━━━━━ Data extracts

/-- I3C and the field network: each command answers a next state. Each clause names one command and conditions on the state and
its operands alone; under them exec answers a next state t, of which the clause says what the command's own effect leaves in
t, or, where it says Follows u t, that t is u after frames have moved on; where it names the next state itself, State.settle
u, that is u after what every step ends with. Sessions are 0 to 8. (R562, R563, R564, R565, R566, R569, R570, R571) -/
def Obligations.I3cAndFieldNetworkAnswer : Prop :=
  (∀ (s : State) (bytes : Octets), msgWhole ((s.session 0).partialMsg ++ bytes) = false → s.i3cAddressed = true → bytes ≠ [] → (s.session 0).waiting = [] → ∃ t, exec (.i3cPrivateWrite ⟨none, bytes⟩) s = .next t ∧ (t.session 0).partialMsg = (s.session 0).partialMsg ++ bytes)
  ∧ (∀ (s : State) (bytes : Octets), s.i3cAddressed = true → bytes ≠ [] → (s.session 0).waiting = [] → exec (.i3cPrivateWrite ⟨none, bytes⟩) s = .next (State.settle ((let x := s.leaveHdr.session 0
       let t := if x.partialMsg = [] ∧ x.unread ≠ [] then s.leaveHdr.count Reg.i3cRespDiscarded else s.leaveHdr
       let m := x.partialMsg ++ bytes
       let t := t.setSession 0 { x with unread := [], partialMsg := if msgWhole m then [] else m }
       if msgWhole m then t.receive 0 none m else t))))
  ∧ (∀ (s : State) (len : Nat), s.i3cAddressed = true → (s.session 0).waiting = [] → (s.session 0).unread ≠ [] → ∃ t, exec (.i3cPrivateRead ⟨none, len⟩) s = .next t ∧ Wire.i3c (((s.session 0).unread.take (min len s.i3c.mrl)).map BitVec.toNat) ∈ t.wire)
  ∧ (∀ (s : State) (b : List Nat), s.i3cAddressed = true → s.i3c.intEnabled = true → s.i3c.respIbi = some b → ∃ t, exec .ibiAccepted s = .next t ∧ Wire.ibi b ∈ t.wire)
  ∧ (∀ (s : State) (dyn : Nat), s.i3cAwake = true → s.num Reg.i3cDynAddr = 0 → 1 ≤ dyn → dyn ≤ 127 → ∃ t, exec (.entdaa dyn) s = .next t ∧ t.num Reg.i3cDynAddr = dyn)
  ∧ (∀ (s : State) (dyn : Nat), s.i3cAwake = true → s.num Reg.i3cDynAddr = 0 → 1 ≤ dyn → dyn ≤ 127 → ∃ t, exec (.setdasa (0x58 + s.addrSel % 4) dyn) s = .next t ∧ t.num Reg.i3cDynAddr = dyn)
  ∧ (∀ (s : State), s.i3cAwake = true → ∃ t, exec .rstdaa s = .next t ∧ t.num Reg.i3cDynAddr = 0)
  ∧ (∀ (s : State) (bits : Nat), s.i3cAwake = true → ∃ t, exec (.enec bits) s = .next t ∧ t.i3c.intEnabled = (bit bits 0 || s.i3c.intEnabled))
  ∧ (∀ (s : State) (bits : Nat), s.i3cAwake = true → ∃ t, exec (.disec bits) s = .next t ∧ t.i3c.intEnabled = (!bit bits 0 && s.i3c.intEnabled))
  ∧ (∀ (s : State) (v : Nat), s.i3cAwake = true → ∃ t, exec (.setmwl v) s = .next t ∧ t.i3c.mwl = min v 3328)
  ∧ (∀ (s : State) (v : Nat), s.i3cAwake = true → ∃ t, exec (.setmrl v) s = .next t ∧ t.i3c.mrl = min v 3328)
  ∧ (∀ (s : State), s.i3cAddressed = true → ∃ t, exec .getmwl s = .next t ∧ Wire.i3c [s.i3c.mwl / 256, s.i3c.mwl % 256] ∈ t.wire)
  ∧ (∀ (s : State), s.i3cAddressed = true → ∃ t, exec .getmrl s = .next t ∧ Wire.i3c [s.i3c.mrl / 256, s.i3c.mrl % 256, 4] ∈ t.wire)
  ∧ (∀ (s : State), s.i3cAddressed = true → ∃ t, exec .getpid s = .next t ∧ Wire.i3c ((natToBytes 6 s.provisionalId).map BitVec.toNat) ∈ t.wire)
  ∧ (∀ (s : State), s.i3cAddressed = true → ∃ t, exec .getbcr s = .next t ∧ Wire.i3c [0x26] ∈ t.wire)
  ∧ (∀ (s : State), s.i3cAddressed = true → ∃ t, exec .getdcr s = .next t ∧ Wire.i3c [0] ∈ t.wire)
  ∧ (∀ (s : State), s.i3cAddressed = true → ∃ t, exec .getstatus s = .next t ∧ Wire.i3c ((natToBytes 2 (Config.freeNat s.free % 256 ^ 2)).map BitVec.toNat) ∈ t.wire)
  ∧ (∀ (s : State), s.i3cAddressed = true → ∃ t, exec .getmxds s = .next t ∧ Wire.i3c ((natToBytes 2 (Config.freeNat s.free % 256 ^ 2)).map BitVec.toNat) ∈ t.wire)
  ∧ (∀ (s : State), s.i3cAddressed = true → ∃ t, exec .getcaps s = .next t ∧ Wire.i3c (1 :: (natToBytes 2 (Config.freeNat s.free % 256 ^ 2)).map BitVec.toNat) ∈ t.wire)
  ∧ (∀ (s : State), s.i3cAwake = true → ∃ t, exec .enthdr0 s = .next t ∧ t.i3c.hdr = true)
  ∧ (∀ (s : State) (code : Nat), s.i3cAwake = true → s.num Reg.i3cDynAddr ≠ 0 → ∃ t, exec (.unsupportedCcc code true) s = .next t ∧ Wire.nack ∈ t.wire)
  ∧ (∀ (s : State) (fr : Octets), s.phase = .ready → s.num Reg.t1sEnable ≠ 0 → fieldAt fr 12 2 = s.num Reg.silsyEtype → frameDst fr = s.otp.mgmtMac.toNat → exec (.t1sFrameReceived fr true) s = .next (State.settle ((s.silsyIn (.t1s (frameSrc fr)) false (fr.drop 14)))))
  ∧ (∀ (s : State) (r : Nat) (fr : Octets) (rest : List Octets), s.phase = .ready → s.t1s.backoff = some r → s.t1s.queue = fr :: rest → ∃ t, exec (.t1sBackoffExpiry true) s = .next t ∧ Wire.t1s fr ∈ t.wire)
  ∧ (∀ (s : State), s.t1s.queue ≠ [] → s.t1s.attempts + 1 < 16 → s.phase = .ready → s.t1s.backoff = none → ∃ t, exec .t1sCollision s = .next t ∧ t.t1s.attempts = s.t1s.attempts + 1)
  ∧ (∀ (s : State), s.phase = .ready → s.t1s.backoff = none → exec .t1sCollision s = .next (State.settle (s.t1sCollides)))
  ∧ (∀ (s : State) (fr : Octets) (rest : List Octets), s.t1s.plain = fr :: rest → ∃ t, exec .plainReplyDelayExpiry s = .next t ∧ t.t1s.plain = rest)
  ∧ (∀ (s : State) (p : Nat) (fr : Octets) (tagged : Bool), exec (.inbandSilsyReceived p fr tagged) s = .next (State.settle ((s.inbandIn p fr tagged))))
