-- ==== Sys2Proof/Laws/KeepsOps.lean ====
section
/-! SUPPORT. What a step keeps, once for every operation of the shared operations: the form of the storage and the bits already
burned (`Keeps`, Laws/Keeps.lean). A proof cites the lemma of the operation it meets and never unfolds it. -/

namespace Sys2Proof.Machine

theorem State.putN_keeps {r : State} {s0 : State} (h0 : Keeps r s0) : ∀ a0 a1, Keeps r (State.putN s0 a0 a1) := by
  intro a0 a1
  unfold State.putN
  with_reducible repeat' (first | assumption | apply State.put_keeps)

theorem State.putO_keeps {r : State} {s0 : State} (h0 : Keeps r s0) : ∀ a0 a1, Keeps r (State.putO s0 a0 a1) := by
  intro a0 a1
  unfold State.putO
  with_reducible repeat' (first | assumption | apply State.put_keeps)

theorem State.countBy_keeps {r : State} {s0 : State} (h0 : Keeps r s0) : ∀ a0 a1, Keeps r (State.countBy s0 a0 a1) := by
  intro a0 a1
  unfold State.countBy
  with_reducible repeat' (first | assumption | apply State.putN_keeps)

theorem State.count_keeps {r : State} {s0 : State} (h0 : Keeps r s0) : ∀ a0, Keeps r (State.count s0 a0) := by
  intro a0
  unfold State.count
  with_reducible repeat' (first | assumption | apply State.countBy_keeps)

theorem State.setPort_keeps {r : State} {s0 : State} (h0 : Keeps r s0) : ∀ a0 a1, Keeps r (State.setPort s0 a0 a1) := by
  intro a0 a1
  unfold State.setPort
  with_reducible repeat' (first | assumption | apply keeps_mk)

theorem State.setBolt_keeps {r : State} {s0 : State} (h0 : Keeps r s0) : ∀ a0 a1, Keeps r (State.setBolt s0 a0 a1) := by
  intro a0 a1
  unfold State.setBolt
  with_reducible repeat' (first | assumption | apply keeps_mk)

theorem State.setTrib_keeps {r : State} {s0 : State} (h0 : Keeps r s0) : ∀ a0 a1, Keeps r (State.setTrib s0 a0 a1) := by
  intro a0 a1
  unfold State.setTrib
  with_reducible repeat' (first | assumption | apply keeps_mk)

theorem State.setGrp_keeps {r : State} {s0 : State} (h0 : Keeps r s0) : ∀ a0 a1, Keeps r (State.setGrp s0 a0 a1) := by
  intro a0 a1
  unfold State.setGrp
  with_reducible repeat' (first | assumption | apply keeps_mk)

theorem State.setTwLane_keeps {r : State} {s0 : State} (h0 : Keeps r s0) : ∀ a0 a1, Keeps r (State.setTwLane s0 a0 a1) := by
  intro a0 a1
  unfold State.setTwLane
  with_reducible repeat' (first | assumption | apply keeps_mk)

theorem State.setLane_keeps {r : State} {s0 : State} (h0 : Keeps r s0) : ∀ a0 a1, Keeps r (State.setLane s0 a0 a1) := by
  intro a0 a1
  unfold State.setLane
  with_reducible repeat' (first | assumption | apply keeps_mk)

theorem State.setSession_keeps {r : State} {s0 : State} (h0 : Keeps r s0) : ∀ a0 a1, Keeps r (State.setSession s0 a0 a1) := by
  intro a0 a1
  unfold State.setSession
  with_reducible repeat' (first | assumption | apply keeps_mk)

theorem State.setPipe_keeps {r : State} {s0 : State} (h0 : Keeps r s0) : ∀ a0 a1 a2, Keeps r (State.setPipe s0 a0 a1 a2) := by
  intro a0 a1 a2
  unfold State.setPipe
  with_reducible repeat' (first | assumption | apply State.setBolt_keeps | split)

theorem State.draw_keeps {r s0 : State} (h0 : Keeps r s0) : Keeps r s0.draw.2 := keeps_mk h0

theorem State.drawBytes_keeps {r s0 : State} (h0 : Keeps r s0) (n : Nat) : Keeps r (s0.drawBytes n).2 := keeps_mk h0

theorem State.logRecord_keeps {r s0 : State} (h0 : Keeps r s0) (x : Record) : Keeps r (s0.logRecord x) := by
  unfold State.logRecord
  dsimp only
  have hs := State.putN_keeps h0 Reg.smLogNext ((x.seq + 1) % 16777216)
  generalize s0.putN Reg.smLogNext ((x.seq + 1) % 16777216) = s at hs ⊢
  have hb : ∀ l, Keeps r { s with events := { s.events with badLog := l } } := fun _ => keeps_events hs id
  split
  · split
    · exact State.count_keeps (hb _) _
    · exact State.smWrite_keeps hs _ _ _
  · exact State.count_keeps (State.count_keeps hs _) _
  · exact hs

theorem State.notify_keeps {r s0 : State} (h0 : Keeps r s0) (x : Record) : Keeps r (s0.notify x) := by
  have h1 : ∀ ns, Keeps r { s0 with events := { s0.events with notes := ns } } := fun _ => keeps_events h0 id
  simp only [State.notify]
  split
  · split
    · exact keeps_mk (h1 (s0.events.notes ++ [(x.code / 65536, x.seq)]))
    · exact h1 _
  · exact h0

━━━━━━━━━━

# Prompt:
The answer should hold the lines from the one containing "have hb : ∀" through the end of the entries above, set down exactly, with both ends included.

# Response for this exercise:
  have hb : ∀ l, Keeps r { s with events := { s.events with badLog := l } } := fun _ => keeps_events hs id
  split
  · split
    · exact State.count_keeps (hb _) _
    · exact State.smWrite_keeps hs _ _ _
  · exact State.count_keeps (State.count_keeps hs _) _
  · exact hs

theorem State.notify_keeps {r s0 : State} (h0 : Keeps r s0) (x : Record) : Keeps r (s0.notify x) := by
  have h1 : ∀ ns, Keeps r { s0 with events := { s0.events with notes := ns } } := fun _ => keeps_events h0 id
  simp only [State.notify]
  split
  · split
    · exact keeps_mk (h1 (s0.events.notes ++ [(x.code / 65536, x.seq)]))
    · exact h1 _
  · exact h0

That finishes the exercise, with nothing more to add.